• Task to complete: Once the line with "is abandoned with" is found in the entries below, repeat it and each following line exactly, up to and including the line with "share; an Umbel". Add no other lines.

• Source material:
◇ ◇ ◇ ◇ ◇ ◇ ◇

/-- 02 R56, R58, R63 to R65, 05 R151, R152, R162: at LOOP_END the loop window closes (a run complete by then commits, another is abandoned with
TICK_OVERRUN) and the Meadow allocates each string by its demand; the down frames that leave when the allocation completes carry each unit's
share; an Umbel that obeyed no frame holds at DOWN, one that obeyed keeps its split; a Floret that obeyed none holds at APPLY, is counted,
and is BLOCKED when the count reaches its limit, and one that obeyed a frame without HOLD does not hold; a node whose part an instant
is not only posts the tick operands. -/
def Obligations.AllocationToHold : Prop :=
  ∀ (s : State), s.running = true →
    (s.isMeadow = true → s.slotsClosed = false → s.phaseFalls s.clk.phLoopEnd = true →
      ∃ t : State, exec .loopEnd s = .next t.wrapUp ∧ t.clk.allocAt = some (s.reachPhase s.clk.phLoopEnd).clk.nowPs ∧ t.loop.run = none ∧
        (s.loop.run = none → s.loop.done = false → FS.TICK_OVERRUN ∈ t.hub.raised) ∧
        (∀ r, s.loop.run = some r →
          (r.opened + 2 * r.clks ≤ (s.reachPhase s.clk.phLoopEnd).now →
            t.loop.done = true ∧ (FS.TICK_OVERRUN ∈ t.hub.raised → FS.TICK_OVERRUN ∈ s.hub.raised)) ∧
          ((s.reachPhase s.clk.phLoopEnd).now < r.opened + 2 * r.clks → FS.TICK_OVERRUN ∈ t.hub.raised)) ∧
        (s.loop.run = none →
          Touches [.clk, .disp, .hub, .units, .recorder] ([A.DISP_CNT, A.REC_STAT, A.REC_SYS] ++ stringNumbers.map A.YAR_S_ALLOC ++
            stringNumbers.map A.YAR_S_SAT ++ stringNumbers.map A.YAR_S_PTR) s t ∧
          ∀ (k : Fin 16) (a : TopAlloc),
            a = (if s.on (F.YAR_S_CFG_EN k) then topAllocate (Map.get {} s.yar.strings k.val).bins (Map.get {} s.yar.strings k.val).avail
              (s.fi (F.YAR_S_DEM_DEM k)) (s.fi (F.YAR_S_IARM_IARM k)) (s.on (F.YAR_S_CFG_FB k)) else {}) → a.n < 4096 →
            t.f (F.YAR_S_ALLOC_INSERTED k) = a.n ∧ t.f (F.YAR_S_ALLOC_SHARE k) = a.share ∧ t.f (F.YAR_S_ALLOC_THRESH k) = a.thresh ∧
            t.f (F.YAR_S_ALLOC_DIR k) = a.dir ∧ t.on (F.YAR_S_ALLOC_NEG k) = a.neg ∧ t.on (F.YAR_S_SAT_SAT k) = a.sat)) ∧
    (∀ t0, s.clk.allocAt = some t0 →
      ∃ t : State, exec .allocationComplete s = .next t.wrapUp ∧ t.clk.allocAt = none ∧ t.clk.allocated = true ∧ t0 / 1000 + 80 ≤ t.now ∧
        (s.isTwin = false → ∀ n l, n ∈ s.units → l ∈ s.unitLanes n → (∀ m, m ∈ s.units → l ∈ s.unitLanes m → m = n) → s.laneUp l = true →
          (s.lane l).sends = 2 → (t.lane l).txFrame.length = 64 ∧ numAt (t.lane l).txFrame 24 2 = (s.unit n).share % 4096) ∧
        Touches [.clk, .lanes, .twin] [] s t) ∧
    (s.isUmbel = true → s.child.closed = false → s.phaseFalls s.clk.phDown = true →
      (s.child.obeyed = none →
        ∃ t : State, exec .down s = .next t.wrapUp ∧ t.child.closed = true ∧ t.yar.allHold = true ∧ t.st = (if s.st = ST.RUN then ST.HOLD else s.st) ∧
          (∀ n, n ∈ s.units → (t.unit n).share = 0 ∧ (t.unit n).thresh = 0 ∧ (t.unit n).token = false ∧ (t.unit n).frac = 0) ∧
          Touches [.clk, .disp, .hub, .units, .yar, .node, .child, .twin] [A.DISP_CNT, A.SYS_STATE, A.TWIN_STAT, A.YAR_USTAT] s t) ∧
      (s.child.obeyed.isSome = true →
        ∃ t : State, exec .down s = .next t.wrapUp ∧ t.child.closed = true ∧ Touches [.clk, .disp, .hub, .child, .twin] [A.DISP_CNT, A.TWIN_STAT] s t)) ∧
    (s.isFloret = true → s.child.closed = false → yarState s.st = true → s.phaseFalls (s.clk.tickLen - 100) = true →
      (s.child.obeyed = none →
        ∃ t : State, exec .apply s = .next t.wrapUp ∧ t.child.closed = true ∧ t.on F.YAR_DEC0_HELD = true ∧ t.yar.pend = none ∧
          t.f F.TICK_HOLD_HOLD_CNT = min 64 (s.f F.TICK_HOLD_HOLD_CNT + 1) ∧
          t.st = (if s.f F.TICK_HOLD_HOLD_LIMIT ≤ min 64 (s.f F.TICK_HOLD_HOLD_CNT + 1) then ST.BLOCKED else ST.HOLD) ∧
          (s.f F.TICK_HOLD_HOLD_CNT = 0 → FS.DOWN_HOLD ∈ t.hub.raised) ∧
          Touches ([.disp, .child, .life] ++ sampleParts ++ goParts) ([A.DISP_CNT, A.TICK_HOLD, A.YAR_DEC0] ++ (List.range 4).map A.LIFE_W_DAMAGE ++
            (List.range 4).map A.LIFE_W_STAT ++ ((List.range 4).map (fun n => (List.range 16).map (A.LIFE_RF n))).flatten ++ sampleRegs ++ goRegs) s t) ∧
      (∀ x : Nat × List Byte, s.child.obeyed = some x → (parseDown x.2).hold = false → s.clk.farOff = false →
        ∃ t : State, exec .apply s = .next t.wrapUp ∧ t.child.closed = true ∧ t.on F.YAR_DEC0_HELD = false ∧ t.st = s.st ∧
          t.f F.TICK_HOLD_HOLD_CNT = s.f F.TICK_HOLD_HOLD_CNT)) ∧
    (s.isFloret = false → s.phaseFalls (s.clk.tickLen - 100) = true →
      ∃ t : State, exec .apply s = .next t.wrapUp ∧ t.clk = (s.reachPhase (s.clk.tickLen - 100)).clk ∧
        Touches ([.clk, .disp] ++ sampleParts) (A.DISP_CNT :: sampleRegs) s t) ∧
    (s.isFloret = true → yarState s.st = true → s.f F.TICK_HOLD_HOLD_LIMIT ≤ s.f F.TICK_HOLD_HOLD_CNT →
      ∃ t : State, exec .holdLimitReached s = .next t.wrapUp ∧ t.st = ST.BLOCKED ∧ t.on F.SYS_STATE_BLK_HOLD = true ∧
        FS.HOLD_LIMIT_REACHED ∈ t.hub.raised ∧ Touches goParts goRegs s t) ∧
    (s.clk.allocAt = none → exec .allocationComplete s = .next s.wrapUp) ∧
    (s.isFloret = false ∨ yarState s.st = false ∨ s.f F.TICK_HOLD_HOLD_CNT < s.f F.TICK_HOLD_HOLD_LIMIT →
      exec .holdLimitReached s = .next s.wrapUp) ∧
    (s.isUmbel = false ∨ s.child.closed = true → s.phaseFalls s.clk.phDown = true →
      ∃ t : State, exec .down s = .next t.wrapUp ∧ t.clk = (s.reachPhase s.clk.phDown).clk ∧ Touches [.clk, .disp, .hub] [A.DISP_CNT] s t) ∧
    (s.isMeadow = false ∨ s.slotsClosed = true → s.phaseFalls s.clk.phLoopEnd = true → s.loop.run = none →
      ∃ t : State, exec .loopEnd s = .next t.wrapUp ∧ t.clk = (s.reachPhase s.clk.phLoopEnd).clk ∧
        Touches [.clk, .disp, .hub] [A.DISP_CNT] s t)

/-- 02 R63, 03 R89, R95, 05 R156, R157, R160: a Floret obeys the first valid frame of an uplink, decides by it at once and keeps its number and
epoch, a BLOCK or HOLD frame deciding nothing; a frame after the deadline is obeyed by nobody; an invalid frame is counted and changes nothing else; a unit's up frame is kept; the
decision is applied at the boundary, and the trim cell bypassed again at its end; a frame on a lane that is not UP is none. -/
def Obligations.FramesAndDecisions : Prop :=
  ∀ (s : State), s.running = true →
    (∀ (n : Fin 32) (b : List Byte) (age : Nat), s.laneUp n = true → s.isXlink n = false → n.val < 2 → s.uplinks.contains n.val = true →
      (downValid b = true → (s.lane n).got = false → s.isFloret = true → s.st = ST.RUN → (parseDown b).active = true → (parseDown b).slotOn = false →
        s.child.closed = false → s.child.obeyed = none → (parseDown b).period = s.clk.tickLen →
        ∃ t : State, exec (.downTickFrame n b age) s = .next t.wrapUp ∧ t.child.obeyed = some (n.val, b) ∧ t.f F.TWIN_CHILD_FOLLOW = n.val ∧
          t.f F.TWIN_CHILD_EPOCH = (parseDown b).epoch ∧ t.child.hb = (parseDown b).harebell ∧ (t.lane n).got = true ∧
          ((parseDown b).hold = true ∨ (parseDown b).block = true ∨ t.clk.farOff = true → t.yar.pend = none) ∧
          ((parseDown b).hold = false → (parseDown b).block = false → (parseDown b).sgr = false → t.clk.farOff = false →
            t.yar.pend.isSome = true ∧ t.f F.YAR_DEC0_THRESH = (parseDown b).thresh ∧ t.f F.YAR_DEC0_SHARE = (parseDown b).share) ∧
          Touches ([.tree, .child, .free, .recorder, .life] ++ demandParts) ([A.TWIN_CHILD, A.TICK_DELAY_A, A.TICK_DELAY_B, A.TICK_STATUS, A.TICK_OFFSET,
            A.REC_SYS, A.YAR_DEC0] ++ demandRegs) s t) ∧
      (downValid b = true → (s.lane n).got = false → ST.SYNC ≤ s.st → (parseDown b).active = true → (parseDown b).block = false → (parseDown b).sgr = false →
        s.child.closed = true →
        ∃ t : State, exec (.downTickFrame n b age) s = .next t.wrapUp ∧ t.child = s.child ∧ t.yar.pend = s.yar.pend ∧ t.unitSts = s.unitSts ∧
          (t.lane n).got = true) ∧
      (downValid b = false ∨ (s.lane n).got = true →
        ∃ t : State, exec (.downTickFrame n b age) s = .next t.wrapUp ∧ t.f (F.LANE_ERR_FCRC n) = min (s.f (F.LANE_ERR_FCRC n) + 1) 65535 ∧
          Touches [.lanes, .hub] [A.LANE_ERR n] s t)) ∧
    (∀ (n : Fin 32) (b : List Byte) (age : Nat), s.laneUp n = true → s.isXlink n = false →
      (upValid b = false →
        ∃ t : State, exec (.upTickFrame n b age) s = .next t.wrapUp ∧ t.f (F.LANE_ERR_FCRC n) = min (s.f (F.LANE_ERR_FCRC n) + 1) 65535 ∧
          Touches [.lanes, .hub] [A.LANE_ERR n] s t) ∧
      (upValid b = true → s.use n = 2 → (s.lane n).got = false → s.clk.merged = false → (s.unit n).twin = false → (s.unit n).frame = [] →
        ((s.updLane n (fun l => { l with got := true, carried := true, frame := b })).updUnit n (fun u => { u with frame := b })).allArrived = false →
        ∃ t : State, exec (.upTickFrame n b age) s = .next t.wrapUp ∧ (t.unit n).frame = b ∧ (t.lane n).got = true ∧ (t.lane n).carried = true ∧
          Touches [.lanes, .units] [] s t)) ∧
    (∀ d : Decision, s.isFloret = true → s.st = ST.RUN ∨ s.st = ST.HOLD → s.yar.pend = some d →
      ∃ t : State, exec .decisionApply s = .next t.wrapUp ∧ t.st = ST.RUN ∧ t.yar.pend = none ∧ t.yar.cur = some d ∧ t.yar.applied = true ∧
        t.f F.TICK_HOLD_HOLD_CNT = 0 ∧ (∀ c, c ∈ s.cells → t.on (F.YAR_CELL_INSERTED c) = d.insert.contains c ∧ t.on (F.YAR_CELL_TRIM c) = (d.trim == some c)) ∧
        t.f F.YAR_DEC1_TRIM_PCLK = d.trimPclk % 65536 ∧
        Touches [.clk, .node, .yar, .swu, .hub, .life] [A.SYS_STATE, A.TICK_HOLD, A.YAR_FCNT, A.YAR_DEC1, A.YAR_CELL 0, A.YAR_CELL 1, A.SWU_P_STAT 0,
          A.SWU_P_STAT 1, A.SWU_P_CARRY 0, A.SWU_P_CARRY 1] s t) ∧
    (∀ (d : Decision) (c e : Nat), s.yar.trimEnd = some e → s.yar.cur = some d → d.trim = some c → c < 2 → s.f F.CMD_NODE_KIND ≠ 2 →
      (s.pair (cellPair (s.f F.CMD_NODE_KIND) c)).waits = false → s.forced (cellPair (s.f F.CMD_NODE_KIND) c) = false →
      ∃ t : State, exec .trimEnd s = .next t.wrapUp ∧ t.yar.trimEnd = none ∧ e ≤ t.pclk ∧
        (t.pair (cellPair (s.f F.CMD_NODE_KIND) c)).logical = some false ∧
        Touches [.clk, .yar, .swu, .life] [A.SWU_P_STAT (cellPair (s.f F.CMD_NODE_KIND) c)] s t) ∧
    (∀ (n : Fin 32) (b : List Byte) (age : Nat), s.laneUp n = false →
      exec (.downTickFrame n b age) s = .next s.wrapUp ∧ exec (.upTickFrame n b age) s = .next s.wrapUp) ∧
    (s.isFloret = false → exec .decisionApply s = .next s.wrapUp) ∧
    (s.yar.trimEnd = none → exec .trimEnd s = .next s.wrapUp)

◇ ◇ ◇ ◇ ◇ ◇ ◇

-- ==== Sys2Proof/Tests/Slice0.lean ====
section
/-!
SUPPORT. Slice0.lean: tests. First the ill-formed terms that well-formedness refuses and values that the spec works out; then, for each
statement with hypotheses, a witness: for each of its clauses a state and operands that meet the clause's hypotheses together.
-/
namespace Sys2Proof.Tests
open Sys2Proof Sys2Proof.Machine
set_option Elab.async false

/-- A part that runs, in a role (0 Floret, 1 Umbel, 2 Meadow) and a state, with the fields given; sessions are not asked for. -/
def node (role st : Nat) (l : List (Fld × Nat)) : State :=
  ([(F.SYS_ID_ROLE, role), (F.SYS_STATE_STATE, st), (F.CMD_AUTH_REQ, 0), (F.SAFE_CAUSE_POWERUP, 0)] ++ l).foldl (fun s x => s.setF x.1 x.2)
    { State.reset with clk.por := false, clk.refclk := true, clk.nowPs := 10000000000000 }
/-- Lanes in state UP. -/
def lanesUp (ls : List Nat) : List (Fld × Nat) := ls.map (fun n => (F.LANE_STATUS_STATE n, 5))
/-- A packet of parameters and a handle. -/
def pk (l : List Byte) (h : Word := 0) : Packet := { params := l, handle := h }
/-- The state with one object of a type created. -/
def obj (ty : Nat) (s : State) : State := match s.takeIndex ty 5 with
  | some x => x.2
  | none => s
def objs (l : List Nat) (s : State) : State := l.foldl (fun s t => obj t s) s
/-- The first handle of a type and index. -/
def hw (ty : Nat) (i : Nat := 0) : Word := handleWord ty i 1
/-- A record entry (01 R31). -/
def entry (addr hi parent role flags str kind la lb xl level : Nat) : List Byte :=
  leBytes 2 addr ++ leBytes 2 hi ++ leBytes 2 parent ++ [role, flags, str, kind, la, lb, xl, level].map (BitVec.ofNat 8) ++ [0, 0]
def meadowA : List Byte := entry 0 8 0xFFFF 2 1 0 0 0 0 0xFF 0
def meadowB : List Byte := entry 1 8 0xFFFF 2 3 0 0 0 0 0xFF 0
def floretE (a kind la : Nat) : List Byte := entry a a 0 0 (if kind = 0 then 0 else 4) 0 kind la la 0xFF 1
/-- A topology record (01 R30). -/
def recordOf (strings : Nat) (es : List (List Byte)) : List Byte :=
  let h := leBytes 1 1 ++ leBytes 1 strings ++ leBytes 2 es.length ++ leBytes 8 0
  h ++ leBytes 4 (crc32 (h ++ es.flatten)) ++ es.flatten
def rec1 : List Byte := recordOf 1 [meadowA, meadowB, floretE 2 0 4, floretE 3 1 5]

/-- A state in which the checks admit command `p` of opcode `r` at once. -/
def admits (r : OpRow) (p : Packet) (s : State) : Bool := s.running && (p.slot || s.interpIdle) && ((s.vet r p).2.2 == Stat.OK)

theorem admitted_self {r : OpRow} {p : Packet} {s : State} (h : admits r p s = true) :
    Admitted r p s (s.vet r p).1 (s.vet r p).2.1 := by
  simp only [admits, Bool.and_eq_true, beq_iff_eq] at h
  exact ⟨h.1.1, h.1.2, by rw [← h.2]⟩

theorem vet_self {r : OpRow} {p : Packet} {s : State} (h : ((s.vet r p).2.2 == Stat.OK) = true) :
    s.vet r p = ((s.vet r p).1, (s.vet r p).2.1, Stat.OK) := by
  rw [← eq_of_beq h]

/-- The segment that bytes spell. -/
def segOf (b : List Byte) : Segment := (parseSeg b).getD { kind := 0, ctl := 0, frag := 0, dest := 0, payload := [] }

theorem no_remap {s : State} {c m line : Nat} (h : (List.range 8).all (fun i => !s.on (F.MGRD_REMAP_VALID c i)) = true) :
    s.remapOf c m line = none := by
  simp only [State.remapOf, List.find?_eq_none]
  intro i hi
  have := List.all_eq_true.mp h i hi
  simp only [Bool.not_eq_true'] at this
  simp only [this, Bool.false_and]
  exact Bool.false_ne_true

◇ ◇ ◇ ◇ ◇ ◇ ◇

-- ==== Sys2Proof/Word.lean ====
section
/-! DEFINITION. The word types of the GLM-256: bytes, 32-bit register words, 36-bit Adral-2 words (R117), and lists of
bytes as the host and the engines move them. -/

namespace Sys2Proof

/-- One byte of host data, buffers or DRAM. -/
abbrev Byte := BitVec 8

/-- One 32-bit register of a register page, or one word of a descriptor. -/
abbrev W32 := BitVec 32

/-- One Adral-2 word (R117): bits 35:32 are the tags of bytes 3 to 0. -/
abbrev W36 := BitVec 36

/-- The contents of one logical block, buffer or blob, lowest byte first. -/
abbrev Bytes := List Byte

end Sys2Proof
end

◇ ◇ ◇ ◇ ◇ ◇ ◇

• Task result:
/-- 02 R56, R58, R63 to R65, 05 R151, R152, R162: at LOOP_END the loop window closes (a run complete by then commits, another is abandoned with
TICK_OVERRUN) and the Meadow allocates each string by its demand; the down frames that leave when the allocation completes carry each unit's
share; an Umbel that obeyed no frame holds at DOWN, one that obeyed keeps its split; a Floret that obeyed none holds at APPLY, is counted,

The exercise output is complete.